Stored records
/-! ### What a completion leaves of the books (R269, R271) -/

/-- `t` keeps the NV contents, the dictionary and the SKU. -/
structure State.KeepsBooks (s t : State) : Prop where
  nv : t.nv = s.nv
  dict : t.dict = s.dict
  sku : t.sku = s.sku

theorem State.KeepsBooks.trans {s t u : State} (h : s.KeepsBooks t) (h' : t.KeepsBooks u) : s.KeepsBooks u :=
  ⟨h'.nv.trans h.nv, h'.dict.trans h.dict, h'.sku.trans h.sku⟩

theorem State.KeepsBooks.refl (s : State) : s.KeepsBooks s := ⟨rfl, rfl, rfl⟩

theorem State.KeepsBooks.ite {s t u : State} {c : Prop} [Decidable c] (ht : s.KeepsBooks t) (hu : s.KeepsBooks u) :
    s.KeepsBooks (if c then t else u) := by
  split
  · exact ht
  · exact hu

theorem State.KeepsBooks.rd {s t : State} (h : s.KeepsBooks t) (k : Nat) : t.rd k = s.rd k := by
  rw [State.rd, h.dict, h.sku, State.rd]

theorem State.KeepsBooks.lib {s t : State} (h : s.KeepsBooks t) (e : Nat) : t.lib e = s.lib e := by
  rw [State.lib, h.nv, State.lib]

theorem State.msixSend_keepsBooks (s : State) (v : Nat) : s.KeepsBooks (s.msixSend v) := by
  obtain ⟨out, msix, h⟩ := s.msixSend_eq v
  rw [h]
  exact ⟨rfl, rfl, rfl⟩

theorem State.tryRelease_keepsBooks (s : State) (q : QNum) : s.KeepsBooks (s.tryRelease q) := by
  unfold State.tryRelease
  dsimp only
  refine .ite ?_ (.refl s)
  obtain ⟨bays, power, h⟩ := State.gateBays_eq (s.setQuire q { s.quire q with pwr := .release }) q
  rw [h]
  exact ⟨rfl, rfl, rfl⟩

theorem State.settleQuire_keepsBooks (s : State) (q : QNum) : s.KeepsBooks (s.settleQuire q) := by
  unfold State.settleQuire
  dsimp only
  refine State.KeepsBooks.trans ?_ (State.tryRelease_keepsBooks _ q)
  exact .ite ⟨rfl, rfl, rfl⟩ (.refl s)

theorem State.writeCq_keepsBooks (s : State) (q : QNum) (c : Completion) : s.KeepsBooks (s.writeCq q c) where
  nv := by simp [State.writeCq, State.signal, apply_ite State.nv, (State.msixSend_keepsBooks _ _).nv, State.emit]
  dict := s.writeCq_dict q c
  sku := by simp [State.writeCq, State.signal, apply_ite State.sku, (State.msixSend_keepsBooks _ _).sku, State.emit]

theorem State.complete_keepsBooks (s : State) (q : QNum) (e : Entry) (status detail result : Nat) :
    s.KeepsBooks (s.complete q e status detail result) := by
  unfold State.complete
  dsimp only
  exact .ite (.refl s) (.ite ⟨rfl, rfl, rfl⟩ (s.writeCq_keepsBooks q _))

theorem State.finishNow_keepsBooks (s : State) (q : QNum) (r : RingNum) (e : Entry) (status detail result : Nat) :
    s.KeepsBooks (s.finishNow q r e status detail result) :=
  State.KeepsBooks.trans (t := s.popEntry q r) ⟨rfl, rfl, rfl⟩
    ((State.complete_keepsBooks _ q e status detail result).trans (State.settleQuire_keepsBooks _ q))

/-! ### What a completion sends (R269, R277) -/

theorem State.msixSend_out (s : State) (v : Nat) : ∃ l, (s.msixSend v).out = s.out ++ l := by
  unfold State.msixSend
  dsimp only
  split
  · split
    · exact ⟨_, rfl⟩
    · exact ⟨[], by simp⟩
  · exact ⟨[], by simp⟩

/-- The next completion entry of the quire stands in its ring. -/
def State.advanceCq (s : State) (q : QNum) (bytes : List Byte) : State :=
  let x := s.quire q
  let base := s.rd (Key.qCqBase q)
  let tail := (x.cqTail + 1) % s.rd (Key.qCqSize q)
  let s := s.setQuire q { x with
    cqTail := tail, phase := if tail = 0 then !x.phase else x.phase, ctrCompleted := x.ctrCompleted + 1 }
  if ringLoc base = 1 then
    s.setTiers { s.tiers with rings := Mem.writeL s.tiers.rings (q.val * ringBytes + ringAddr base + 16 * x.cqTail) bytes }
  else s

/-- What a completion entry tells of itself: its DONE_STITCH, its message. -/
def State.tellCq (s : State) (q : QNum) (c : Completion) : State :=
  let s := if bit c.flags 1 ∧ s.ownsStitch q c.doneStitch ∧ ¬ (s.stitch c.doneStitch).spec then s.signal c.doneStitch 1 else s
  if bit c.flags 0 then s.msixSend (8 * q.val + bits c.flags 6 4) else s

theorem State.writeCq_eq (s : State) (q : QNum) (c : Completion) : s.writeCq q c =
    let t := s.advanceCq q (completionBytes c (s.quire q).phase)
    (t.emit (.completion q (if ringLoc (s.rd (Key.qCqBase q)) = 0 then some (t.rd (Key.qPasid q)) else none)
      (s.quire q).cqTail (completionBytes c (s.quire q).phase))).tellCq q c := rfl

theorem State.advanceCq_keepsBooks (s : State) (q : QNum) (bytes : List Byte) : s.KeepsBooks (s.advanceCq q bytes) := by
  unfold State.advanceCq
  dsimp only
  exact .ite ⟨rfl, rfl, rfl⟩ ⟨rfl, rfl, rfl⟩

theorem State.advanceCq_out (s : State) (q : QNum) (bytes : List Byte) : (s.advanceCq q bytes).out = s.out := by
  unfold State.advanceCq
  dsimp only
  split <;> rfl

theorem State.tellCq_out (s : State) (q : QNum) (c : Completion) : ∃ l, (s.tellCq q c).out = s.out ++ l := by
  have hsignal : ∀ n, (s.signal n 1).out = s.out := fun _ => rfl
  unfold State.tellCq
  dsimp only
  split <;> split
  · exact hsignal c.doneStitch ▸ State.msixSend_out _ _
  · exact s.msixSend_out _
  · exact ⟨[], by simp [hsignal]⟩
  · exact ⟨[], by simp⟩

theorem State.writeCq_out (s : State) (q : QNum) (c : Completion) : ∃ l, (s.writeCq q c).out = s.out ++
    Output.completion q (if ringLoc (s.rd (Key.qCqBase q)) = 0 then some (s.rd (Key.qPasid q)) else none)
      (s.quire q).cqTail (completionBytes c (s.quire q).phase) :: l := by
  rw [s.writeCq_eq]
  dsimp only
  obtain ⟨l, hl⟩ := State.tellCq_out _ q c
  refine ⟨l, hl.trans ?_⟩
  rw [(s.advanceCq_keepsBooks q _).rd, State.emit, s.advanceCq_out]
  simp

/-! ### An entry that starts and completes at once -/

theorem State.popEntry_quire (s : State) (q : QNum) (r : RingNum) : (s.popEntry q r).quire q =
    { (s.quire q).setRing r { (s.quire q).ring r with fetched := ((s.quire q).ring r).fetched.tail } with
      state := .running } :=
  s.modQuire_quire q fun x => { x.setRing r { x.ring r with fetched := (x.ring r).fetched.tail } with state := .running }

/-- Where the completion ring has room, an entry of a running quire completes with the next entry of the ring. -/
theorem State.complete_of_room (s : State) (q : QNum) (e : Entry) (status detail result : Nat)
    (hstate : (s.quire q).state = .running) (hroom : CqRoom s q) :
    s.complete q e status detail result = s.writeCq q (answerOf e status detail result) := by
  obtain ⟨hfull, hheld⟩ := hroom
  rw [State.complete]
  dsimp only
  rw [if_neg (by simp [hstate]), if_neg (by simp [hfull, hheld])]
  rfl

theorem State.writeCq_completes (s : State) (q : QNum) (e : Entry) (status detail result : Nat) :
    Completes s (s.writeCq q (answerOf e status detail result)) q e status detail result := by
  refine ⟨?_, s.writeCq_out q _⟩
  rw [State.quire_of_quires (s.writeCq_quires q _), State.setQuire_quire]

theorem State.tryRelease_ctrCompleted (s : State) (q : QNum) :
    ((s.tryRelease q).quire q).ctrCompleted = (s.quire q).ctrCompleted := by rw [s.tryRelease_quire q]

theorem State.tryRelease_out (s : State) (q : QNum) : (s.tryRelease q).out = s.out := by
  unfold State.tryRelease
  dsimp only
  split
  · obtain ⟨bays, power, h⟩ := (s.setQuire q { s.quire q with pwr := .release }).gateBays_eq q
    rw [h]
    rfl
  · rfl

theorem State.settleQuire_ctrCompleted (s : State) (q : QNum) :
    ((s.settleQuire q).quire q).ctrCompleted = (s.quire q).ctrCompleted := by
  unfold State.settleQuire
  dsimp only
  rw [State.tryRelease_ctrCompleted]
  split
  · rw [State.setQuire_quire]
  · rfl

theorem State.settleQuire_out (s : State) (q : QNum) : (s.settleQuire q).out = s.out := by
  unfold State.settleQuire
  dsimp only
  rw [State.tryRelease_out]
  split <;> rfl

theorem State.finishNow_completes (s : State) (q : QNum) (r : RingNum) (e : Entry) (status detail result : Nat)
    (hroom : CqRoom s q) : Completes s (s.finishNow q r e status detail result) q e status detail result := by
  have hpopped := s.popEntry_quire q r
  have hpopRoom : CqRoom (s.popEntry q r) q := by
    rw [CqRoom, State.cqFull, hpopped]
    exact hroom
  obtain ⟨hcount, l, hout⟩ := State.writeCq_completes (s.popEntry q r) q e status detail result
  rw [hpopped] at hcount hout
  rw [State.finishNow, State.complete_of_room _ q e _ _ _ (by rw [hpopped]) hpopRoom]
  exact ⟨(State.settleQuire_ctrCompleted _ q).trans hcount, l, (State.settleQuire_out _ q).trans hout⟩

/-- Entries written that a completion does not read leave it as it would have been. -/
theorem State.WritesOnly.finishNow_completes {s t : State} {P : Nat → Prop} {q : QNum} (hwrites : s.WritesOnly P t)
    (hwf : valsWf s.sku 0 s.dict.vals = true)
    (hplain : ∀ k ∈ [Key.qCqSize q, Key.qCqBase q, Key.qPasid q], ¬ P k) (hroom : CqRoom s q)
    (r : RingNum) (e : Entry) (status detail result : Nat) :
    Completes s (t.finishNow q r e status detail result) q e status detail result := by
  have hquire := State.quire_of_quires hwrites.quires q
  have hrd : ∀ k ∈ [Key.qCqSize q, Key.qCqBase q, Key.qPasid q], t.rd k = s.rd k := fun k hk =>
    hwrites.regs.rd hwf k (hplain k hk)
  have hroom' : CqRoom t q := by
    rw [CqRoom, State.cqFull, hquire, hrd _ (by simp)]
    exact hroom
  have h := t.finishNow_completes q r e status detail result hroom'
  rwa [Completes, hquire, hwrites.out, hrd _ (by simp), hrd _ (by simp)] at h

end Sys2Proof.Machine
end

section
/-! PROOFS. LINK_TEXT_BLOCK (15, R749 to R754). -/

namespace Sys2Proof.Machine

/-! ### How a link ends (R750 to R754) -/

theorem exec_linkTextBlock (q : QNum) (r : RingNum) (s : State) :
    exec (.linkTextBlock q r) s = .next (linkTextBlock q r s) := rfl

/-- An entry that a link to a content hash considers (R750). -/
def State.Linkable (s : State) (q : QNum) (hash n : Nat) : Prop :=
  n < 64 ∧ (s.lib n).installed = true ∧ (s.lib n).hash = hash ∧ bit (s.rd (Key.libLinkMask (n + 1))) q.val = true

theorem State.mem_linkable {s : State} {q : QNum} {hash n : Nat} :
    n ∈ s.linkable q hash ↔ s.Linkable q hash n := by
  simp [State.linkable, State.Linkable, allE, and_assoc]

/-- No entry considered is in the state `x`. -/
theorem State.find_linkable_eq_none {s : State} {q : QNum} {hash : Nat} {x : LibState}
    (h : ∀ n, s.Linkable q hash n → (s.lib n).state ≠ x) :
    ((s.linkable q hash).find? fun n => (s.lib n).state == x) = none := by
  simpa [List.find?_eq_none, State.mem_linkable] using h

/-- The first of the numbers below `k` with `p` and `p'`. -/
theorem find_filter_range_eq_some {k v : Nat} {p p' : Nat → Bool} (hv : v < k) (hp : p v = true) (hp' : p' v = true)
    (hlow : ∀ u, u < v → p u = true → p' u = false) : ((List.range k).filter p).find? p' = some v := by
  rw [List.find?_filter, List.find?_range_eq_some]
  exact ⟨by simp [hp, hp'], by simpa using hv, fun u hu => by grind⟩

/-- The lowest entry considered that is INSTALLED. -/
theorem State.find_linkable_eq_some {s : State} {q : QNum} {hash n : Nat} (h : s.Linkable q hash n)
    (hinst : (s.lib n).state = .installed)
    (hlow : ∀ m, m < n → s.Linkable q hash m → (s.lib m).state ≠ .installed) :
    ((s.linkable q hash).find? fun n => (s.lib n).state == .installed) = some n := by
  obtain ⟨hn, hrest⟩ := h
  refine find_filter_range_eq_some hn (by simpa [and_assoc] using hrest) (by simp [hinst]) fun m hm hp => ?_
  simpa using hlow m hm ⟨by omega, by simpa [and_assoc] using hp⟩

theorem State.linkOutcome_of_none (s : State) (q : QNum) (hash : Nat) (h : ∀ n, ¬ s.Linkable q hash n) :
    (s.linkOutcome q hash).status = CS.noHandle := by
  have hnil : s.linkable q hash = [] := List.eq_nil_iff_forall_not_mem.2 fun n hn => h n (State.mem_linkable.1 hn)
  simp [State.linkOutcome, hnil]

theorem State.linkOutcome_of_damaged (s : State) (q : QNum) (hash : Nat)
    (hnone : ∀ n, s.Linkable q hash n → (s.lib n).state ≠ .installed) {n : Nat} (hn : s.Linkable q hash n)
    (hdamaged : (s.lib n).state = .damaged) : (s.linkOutcome q hash).status = CS.ioError := by
  unfold State.linkOutcome
  simp only [State.find_linkable_eq_none hnone]
  split
  · rfl
  · next hfind => exact absurd hdamaged (by simpa using List.find?_eq_none.1 hfind n (State.mem_linkable.2 hn))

*INSTRUCTIONS TO FOLLOW:* Copy out only the lines of the records above from the one with "cqTail := tail, phase" through the one with "def State.tellCq (s", exactly as they stand, both included.

*WRITTEN ANSWER:*
    cqTail := tail, phase := if tail = 0 then !x.phase else x.phase, ctrCompleted := x.ctrCompleted + 1 }
  if ringLoc base = 1 then
    s.setTiers { s.tiers with rings := Mem.writeL s.tiers.rings (q.val * ringBytes + ringAddr base + 16 * x.cqTail) bytes }
  else s

/-- What a completion entry tells of itself: its DONE_STITCH, its message. -/
def State.tellCq (s : State) (q : QNum) (c : Completion) : State :=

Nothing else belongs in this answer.